**What the task requires:**
Go through the records below and copy out every line that contains the word "vecReq".

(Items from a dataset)
━━━━━━━━━━━━━━━━
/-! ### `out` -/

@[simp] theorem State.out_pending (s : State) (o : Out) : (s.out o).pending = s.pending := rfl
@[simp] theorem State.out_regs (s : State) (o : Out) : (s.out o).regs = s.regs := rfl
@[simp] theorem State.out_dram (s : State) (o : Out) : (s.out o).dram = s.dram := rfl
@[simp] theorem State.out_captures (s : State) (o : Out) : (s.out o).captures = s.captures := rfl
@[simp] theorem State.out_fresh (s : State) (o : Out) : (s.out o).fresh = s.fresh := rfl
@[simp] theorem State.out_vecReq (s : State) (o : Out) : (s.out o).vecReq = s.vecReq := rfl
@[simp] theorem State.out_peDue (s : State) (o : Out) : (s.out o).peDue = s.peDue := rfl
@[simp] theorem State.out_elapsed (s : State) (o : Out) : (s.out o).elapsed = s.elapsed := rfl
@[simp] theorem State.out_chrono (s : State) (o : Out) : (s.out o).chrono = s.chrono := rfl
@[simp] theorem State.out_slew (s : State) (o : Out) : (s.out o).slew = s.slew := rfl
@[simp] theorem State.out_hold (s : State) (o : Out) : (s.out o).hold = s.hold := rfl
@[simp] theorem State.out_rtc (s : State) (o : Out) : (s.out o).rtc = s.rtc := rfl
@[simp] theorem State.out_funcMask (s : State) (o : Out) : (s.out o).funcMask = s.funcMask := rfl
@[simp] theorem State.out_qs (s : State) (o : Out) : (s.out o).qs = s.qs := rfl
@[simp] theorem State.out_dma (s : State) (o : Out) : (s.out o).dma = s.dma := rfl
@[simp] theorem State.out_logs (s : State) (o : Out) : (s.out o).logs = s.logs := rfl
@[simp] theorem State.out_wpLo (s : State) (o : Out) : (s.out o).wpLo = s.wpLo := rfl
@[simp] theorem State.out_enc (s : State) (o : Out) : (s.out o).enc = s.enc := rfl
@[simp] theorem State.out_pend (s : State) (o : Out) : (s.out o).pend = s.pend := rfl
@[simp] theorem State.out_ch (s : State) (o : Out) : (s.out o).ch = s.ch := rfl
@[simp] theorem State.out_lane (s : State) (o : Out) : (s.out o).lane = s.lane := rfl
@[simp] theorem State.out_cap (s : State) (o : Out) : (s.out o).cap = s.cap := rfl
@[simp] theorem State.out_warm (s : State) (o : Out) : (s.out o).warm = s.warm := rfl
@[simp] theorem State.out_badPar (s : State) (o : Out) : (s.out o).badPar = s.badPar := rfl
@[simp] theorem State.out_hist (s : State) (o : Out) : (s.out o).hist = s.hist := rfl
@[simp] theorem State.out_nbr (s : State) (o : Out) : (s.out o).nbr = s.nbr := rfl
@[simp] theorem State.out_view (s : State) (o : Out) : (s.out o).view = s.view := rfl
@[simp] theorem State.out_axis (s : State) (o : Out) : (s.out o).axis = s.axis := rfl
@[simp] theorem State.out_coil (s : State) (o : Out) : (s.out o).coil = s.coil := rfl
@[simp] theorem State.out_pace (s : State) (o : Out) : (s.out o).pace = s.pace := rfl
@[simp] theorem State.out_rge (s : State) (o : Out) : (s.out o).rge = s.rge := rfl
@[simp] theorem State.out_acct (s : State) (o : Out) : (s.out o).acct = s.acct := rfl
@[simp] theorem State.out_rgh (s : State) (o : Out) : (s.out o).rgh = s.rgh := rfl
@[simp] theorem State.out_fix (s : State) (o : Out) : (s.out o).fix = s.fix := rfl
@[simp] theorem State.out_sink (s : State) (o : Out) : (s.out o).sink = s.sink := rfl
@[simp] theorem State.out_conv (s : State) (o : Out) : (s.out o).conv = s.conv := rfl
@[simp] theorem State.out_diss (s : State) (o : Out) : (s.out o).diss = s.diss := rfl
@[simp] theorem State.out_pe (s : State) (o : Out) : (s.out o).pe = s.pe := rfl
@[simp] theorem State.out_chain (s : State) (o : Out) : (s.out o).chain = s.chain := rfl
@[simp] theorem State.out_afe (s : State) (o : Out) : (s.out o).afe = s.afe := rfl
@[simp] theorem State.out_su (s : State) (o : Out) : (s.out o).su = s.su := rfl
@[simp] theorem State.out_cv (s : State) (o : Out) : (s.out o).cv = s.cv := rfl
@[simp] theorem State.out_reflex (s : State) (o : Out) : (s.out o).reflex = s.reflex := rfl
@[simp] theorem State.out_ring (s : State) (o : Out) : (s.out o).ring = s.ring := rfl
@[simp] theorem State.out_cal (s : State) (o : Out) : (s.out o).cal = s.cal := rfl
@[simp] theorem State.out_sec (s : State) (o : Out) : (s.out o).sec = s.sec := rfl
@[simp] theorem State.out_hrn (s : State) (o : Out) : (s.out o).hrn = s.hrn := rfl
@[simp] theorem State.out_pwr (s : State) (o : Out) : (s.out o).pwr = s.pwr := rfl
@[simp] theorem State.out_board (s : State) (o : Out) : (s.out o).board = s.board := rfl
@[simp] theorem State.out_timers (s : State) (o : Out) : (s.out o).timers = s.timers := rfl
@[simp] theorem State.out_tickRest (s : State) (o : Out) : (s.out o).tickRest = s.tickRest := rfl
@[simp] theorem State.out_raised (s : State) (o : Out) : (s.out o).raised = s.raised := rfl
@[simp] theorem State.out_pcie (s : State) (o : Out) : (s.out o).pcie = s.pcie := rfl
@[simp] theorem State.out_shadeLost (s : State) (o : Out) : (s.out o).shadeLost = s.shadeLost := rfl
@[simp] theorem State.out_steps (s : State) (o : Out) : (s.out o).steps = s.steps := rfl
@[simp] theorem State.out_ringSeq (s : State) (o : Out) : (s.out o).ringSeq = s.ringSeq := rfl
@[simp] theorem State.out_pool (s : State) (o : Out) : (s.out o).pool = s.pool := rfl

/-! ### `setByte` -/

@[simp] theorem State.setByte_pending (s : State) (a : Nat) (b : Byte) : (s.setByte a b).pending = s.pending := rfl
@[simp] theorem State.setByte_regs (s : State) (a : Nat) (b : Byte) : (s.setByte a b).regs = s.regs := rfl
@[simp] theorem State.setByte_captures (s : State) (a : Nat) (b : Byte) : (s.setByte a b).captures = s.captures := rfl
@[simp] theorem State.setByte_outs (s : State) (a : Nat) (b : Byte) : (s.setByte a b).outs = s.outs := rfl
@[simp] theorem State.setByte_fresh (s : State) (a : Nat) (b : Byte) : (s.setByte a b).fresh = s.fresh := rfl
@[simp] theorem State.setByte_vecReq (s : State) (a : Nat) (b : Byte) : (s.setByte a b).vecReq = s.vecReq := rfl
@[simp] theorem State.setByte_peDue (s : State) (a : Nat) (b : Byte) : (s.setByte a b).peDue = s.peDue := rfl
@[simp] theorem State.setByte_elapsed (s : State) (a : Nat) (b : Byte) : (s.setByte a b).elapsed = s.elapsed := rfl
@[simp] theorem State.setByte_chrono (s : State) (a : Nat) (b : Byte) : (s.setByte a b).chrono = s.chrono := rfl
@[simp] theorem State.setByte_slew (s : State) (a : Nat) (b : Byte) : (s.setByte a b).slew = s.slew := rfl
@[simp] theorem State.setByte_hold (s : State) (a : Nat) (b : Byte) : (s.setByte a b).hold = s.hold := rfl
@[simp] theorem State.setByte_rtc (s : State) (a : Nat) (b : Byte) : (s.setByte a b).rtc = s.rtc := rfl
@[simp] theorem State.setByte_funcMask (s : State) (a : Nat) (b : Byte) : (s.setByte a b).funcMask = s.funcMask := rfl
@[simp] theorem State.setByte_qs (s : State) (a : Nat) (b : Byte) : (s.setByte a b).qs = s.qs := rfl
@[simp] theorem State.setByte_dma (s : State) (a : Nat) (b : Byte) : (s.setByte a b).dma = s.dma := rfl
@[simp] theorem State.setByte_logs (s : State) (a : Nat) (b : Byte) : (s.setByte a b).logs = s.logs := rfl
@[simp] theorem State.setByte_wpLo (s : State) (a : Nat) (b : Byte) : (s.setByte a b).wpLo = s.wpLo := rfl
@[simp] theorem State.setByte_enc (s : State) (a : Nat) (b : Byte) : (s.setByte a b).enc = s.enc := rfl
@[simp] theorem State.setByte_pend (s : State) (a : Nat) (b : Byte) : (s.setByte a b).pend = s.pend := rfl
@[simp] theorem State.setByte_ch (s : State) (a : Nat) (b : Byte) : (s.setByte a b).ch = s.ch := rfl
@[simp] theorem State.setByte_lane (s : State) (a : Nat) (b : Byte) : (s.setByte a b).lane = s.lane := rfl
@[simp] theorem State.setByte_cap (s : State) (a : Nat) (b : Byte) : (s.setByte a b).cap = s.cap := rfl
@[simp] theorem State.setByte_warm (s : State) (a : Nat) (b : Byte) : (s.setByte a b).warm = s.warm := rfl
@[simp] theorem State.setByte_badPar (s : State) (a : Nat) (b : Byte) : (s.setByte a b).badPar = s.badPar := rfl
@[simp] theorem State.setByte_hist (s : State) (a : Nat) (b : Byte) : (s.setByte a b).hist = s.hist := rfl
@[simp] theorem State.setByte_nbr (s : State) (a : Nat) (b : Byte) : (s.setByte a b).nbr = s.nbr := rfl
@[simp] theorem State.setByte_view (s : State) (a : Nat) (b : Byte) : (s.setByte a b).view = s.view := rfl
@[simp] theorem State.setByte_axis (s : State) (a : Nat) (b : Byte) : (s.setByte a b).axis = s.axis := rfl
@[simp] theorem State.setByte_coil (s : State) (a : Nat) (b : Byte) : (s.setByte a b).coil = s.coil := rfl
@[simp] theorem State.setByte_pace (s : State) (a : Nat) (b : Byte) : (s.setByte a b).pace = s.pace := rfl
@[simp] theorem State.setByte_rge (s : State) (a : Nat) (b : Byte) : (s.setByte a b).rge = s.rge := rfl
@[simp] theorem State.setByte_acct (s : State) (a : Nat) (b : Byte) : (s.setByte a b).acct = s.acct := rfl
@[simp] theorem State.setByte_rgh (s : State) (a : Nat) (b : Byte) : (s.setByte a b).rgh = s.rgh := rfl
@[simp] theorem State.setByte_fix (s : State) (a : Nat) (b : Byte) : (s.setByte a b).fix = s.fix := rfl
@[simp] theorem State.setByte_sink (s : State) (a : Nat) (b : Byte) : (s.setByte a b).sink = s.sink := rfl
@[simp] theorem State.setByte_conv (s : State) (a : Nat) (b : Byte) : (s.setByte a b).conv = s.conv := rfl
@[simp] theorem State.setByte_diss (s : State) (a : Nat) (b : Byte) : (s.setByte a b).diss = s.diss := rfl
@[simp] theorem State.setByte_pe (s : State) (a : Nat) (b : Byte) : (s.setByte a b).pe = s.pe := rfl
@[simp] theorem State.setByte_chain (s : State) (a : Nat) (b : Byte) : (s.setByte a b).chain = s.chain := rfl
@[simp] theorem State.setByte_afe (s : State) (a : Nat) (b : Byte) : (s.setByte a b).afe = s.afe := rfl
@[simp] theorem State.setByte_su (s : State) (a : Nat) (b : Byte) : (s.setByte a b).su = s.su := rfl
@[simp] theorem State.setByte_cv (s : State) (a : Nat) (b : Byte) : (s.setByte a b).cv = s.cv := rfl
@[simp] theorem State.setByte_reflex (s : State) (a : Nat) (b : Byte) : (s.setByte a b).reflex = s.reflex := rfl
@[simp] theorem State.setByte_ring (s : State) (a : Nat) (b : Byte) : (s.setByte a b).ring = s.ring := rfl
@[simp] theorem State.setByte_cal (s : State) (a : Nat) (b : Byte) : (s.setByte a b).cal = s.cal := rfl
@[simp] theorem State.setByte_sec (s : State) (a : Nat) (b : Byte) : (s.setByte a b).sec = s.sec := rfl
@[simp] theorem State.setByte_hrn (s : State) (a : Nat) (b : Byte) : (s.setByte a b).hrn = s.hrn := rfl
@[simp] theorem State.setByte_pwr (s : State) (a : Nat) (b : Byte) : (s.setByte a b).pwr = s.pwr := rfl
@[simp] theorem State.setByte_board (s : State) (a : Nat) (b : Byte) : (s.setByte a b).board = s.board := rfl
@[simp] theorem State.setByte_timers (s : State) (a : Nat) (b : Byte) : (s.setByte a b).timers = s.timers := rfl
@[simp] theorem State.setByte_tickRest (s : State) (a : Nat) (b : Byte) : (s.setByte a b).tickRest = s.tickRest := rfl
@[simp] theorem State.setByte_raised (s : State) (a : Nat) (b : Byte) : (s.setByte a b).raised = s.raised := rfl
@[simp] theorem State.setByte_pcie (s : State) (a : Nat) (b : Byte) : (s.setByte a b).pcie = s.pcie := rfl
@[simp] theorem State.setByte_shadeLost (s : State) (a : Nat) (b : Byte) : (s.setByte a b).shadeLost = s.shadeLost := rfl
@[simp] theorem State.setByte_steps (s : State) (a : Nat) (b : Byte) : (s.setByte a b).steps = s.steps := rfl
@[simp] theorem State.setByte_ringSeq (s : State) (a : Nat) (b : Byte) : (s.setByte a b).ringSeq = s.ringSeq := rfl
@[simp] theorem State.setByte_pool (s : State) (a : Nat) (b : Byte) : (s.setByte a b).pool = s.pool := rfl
━━━━━━━━━━━━━━━━
**Answer box:**
@[simp] theorem State.out_vecReq (s : State) (o : Out) : (s.out o).vecReq = s.vecReq := rfl
@[simp] theorem State.setByte_vecReq (s : State) (a : Nat) (b : Byte) : (s.setByte a b).vecReq = s.vecReq := rfl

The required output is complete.